Dataset START

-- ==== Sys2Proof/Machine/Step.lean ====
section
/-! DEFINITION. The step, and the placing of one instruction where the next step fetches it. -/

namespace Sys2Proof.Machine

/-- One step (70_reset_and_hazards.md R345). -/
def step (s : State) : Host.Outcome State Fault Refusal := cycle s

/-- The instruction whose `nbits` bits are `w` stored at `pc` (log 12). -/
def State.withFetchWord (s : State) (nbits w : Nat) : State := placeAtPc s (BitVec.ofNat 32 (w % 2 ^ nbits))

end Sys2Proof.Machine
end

Dataset END
Dataset START

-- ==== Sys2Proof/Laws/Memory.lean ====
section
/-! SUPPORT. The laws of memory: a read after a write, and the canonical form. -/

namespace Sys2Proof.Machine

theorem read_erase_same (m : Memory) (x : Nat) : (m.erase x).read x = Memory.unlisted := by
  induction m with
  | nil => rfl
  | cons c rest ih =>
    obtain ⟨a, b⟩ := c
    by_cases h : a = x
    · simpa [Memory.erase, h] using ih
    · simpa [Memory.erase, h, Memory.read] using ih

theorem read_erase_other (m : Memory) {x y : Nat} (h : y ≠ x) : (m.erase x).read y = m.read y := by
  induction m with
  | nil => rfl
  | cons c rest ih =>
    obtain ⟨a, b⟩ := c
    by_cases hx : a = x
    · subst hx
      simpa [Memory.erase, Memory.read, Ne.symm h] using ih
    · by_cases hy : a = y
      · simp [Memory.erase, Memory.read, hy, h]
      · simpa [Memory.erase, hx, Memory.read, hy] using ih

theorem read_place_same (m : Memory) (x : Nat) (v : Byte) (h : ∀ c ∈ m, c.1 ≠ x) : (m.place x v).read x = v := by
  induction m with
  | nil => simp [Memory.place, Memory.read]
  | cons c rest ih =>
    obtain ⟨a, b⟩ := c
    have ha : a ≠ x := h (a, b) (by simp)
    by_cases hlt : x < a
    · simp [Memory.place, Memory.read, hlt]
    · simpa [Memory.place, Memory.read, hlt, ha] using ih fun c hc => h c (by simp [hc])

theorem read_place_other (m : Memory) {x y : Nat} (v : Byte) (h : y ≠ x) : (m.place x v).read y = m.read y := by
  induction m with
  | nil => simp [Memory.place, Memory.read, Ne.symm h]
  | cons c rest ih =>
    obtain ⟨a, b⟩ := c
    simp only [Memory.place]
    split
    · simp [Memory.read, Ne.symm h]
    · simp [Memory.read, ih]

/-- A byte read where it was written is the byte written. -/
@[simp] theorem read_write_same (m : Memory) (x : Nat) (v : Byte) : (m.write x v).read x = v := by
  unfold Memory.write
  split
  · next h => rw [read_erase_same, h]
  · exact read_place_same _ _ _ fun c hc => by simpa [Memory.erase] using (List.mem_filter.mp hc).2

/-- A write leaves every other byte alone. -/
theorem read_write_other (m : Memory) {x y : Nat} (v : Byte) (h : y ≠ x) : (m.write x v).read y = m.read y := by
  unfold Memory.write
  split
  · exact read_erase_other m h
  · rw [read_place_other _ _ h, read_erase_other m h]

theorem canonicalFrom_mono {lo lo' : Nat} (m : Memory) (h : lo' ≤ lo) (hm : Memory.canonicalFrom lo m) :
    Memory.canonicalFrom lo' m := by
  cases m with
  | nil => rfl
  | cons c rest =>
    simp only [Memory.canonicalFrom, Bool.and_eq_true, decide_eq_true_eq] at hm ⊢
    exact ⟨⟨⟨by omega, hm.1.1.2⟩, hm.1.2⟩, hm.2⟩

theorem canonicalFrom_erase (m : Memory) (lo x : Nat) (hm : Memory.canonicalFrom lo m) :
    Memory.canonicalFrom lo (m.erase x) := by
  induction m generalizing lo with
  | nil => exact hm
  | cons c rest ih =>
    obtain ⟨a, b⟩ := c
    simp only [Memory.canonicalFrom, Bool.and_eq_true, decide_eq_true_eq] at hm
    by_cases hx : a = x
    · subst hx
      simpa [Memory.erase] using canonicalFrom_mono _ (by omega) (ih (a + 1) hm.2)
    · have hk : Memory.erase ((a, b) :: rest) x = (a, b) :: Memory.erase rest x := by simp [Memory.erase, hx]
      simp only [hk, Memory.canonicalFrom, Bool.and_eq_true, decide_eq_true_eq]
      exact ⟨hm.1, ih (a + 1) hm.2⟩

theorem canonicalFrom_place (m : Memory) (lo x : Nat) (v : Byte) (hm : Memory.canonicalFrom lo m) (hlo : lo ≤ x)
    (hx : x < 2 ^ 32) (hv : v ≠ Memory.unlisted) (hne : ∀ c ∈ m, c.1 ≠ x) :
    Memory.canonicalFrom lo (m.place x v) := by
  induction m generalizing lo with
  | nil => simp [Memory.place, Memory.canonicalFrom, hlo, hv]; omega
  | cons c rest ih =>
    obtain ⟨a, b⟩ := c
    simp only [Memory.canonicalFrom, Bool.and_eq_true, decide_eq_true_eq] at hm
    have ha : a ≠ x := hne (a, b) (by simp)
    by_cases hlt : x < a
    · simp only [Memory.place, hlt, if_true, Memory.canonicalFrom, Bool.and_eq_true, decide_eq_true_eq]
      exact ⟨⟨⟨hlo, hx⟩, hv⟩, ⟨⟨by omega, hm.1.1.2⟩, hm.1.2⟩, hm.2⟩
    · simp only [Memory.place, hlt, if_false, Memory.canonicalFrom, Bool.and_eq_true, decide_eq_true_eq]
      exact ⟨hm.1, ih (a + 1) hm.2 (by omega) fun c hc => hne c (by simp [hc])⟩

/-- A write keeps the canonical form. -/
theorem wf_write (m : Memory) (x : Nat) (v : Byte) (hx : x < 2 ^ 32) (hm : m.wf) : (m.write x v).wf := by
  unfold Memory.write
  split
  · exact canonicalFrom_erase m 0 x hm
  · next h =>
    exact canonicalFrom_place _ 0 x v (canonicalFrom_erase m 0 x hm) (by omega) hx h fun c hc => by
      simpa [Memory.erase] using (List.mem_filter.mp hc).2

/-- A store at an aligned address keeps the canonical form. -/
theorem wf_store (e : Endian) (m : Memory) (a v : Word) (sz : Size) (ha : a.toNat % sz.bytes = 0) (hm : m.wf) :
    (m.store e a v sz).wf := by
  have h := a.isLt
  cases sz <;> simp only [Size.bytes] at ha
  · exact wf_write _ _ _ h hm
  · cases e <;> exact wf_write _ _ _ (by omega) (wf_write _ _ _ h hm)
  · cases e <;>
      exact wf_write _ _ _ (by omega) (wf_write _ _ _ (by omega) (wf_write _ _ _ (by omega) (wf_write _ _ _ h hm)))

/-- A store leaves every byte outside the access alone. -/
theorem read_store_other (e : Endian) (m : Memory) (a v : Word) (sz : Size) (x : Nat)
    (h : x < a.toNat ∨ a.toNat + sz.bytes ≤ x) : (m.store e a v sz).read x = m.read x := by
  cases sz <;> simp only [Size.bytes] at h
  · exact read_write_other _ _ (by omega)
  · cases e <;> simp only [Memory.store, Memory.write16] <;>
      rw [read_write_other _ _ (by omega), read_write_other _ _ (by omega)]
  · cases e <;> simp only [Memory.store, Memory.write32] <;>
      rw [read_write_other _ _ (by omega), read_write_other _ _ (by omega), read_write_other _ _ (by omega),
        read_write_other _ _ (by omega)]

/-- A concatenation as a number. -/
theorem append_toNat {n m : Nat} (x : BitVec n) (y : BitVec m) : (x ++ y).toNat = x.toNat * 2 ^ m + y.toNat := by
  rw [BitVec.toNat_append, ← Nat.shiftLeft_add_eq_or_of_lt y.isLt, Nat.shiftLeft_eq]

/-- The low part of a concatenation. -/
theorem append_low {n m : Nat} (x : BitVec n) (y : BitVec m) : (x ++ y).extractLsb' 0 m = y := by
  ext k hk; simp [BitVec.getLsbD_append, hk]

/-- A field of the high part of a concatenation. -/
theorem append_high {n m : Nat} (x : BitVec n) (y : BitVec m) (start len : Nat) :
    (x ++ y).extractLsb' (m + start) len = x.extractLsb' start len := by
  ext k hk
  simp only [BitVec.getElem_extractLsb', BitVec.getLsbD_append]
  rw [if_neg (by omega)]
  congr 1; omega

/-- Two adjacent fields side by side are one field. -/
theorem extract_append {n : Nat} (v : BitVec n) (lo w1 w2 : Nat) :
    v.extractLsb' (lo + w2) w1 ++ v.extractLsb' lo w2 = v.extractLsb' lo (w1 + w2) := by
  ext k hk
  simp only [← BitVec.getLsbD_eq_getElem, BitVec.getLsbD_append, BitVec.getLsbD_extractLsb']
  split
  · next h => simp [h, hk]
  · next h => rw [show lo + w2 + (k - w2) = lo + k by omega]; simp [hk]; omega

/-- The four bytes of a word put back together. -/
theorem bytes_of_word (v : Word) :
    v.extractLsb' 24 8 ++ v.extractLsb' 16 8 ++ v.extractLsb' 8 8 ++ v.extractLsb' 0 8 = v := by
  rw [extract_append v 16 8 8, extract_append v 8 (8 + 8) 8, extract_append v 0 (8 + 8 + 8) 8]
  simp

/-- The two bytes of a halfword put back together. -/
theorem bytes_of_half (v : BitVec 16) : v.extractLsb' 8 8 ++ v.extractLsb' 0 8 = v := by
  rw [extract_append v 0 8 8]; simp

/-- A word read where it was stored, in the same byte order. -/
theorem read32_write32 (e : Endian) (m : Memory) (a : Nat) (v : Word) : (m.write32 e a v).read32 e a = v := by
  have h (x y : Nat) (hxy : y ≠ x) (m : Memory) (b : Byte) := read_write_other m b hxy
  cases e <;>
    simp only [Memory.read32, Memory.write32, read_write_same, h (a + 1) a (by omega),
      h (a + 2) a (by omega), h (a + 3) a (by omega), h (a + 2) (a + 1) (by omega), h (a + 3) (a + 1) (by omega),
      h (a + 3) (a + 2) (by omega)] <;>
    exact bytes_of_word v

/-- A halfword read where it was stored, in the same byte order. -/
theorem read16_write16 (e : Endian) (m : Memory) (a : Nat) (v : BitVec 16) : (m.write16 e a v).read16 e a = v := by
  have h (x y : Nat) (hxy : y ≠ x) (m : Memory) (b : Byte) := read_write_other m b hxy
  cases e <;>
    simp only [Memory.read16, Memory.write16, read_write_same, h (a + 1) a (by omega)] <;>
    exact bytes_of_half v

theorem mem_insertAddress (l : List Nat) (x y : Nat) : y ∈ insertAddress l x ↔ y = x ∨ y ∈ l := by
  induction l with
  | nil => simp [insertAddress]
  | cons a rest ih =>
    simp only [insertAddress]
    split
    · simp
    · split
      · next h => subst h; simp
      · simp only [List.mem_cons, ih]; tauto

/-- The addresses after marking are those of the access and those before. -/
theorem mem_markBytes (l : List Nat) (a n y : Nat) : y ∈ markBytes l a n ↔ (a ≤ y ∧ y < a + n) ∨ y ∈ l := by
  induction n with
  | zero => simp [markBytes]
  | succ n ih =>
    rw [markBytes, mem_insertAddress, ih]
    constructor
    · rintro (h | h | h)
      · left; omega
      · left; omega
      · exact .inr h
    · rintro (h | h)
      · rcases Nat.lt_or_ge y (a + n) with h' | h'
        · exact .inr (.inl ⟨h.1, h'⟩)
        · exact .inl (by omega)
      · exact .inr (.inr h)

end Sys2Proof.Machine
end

Dataset END
Dataset START

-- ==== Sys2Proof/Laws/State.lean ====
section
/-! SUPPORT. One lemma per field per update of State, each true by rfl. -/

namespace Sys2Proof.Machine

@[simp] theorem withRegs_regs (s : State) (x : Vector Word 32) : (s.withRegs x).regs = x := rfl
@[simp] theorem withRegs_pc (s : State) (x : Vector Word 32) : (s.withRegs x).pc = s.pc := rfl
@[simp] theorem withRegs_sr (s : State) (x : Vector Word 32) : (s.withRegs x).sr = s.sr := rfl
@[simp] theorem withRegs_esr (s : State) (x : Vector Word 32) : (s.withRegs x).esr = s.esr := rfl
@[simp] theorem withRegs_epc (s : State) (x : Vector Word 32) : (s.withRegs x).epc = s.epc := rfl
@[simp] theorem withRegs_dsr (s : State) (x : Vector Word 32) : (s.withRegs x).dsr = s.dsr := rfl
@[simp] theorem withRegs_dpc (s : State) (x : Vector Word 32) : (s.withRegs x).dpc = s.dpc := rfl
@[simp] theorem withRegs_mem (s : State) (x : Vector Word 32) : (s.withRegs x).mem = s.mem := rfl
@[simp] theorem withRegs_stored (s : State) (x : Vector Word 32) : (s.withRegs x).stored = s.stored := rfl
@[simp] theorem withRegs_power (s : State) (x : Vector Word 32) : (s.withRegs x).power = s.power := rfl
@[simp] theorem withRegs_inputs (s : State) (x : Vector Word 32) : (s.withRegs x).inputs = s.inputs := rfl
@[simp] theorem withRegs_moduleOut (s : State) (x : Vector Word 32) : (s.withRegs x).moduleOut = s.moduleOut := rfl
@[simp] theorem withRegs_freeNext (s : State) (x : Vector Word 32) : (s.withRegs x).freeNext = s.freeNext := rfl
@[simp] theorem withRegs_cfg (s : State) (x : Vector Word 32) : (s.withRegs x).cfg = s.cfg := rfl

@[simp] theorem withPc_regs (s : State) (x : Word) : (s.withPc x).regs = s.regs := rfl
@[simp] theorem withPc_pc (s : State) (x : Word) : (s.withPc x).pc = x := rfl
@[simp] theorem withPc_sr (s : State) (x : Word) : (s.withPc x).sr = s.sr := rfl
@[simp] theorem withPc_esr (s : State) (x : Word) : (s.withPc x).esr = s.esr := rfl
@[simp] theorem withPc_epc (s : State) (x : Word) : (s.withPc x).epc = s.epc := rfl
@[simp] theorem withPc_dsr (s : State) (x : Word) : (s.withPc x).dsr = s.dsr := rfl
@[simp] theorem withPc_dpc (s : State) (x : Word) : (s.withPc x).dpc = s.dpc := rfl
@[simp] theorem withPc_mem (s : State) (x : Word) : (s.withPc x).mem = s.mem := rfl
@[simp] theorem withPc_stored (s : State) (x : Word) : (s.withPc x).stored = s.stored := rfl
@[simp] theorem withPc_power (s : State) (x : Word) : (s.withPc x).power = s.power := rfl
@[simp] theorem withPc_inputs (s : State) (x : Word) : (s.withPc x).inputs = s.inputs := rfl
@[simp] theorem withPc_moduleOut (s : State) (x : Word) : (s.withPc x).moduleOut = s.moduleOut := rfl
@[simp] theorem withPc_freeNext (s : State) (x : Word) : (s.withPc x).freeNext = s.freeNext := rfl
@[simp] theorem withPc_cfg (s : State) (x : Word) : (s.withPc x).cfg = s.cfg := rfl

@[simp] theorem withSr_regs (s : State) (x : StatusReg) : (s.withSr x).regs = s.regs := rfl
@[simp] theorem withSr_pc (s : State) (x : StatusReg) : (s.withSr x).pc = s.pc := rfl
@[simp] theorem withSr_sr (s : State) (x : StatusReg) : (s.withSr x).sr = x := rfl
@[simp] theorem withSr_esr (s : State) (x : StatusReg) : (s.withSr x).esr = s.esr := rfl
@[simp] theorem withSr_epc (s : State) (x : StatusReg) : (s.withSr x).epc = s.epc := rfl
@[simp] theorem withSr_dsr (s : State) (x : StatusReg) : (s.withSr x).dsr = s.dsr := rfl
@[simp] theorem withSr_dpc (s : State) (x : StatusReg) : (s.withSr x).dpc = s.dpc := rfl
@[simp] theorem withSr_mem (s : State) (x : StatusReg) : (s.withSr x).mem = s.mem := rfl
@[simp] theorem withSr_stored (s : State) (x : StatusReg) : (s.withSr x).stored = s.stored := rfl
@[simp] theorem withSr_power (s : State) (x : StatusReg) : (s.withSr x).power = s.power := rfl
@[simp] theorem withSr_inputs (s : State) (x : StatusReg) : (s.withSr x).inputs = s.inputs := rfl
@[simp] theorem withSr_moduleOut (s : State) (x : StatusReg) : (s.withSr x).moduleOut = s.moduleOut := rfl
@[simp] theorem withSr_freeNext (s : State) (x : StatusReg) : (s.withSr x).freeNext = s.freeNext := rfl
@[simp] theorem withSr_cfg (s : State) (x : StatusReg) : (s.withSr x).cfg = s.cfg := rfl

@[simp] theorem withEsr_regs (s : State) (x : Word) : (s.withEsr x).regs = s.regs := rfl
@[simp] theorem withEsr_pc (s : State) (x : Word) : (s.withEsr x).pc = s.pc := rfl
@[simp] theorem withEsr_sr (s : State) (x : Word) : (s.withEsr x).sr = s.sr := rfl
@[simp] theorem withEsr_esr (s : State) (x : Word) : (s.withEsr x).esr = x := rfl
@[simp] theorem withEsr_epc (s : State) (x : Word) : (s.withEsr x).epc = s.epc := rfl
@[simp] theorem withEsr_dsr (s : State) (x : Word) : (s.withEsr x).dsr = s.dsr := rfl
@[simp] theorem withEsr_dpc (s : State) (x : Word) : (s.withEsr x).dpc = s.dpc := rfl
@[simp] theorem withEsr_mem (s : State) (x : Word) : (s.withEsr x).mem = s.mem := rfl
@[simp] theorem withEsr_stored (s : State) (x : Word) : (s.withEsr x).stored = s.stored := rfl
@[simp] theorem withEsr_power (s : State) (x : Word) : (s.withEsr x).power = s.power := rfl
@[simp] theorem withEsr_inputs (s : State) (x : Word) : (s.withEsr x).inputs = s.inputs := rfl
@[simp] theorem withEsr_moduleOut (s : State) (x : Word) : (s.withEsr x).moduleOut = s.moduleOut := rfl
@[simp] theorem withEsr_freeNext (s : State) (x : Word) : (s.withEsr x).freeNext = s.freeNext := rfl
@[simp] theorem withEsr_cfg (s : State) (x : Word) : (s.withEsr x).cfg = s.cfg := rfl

Dataset END

## Task to complete
Could you show every line of the material that includes the string "symm"?

## Solution to this problem
      simpa [Memory.erase, Memory.read, Ne.symm h] using ih
  | nil => simp [Memory.place, Memory.read, Ne.symm h]
    · simp [Memory.read, Ne.symm h]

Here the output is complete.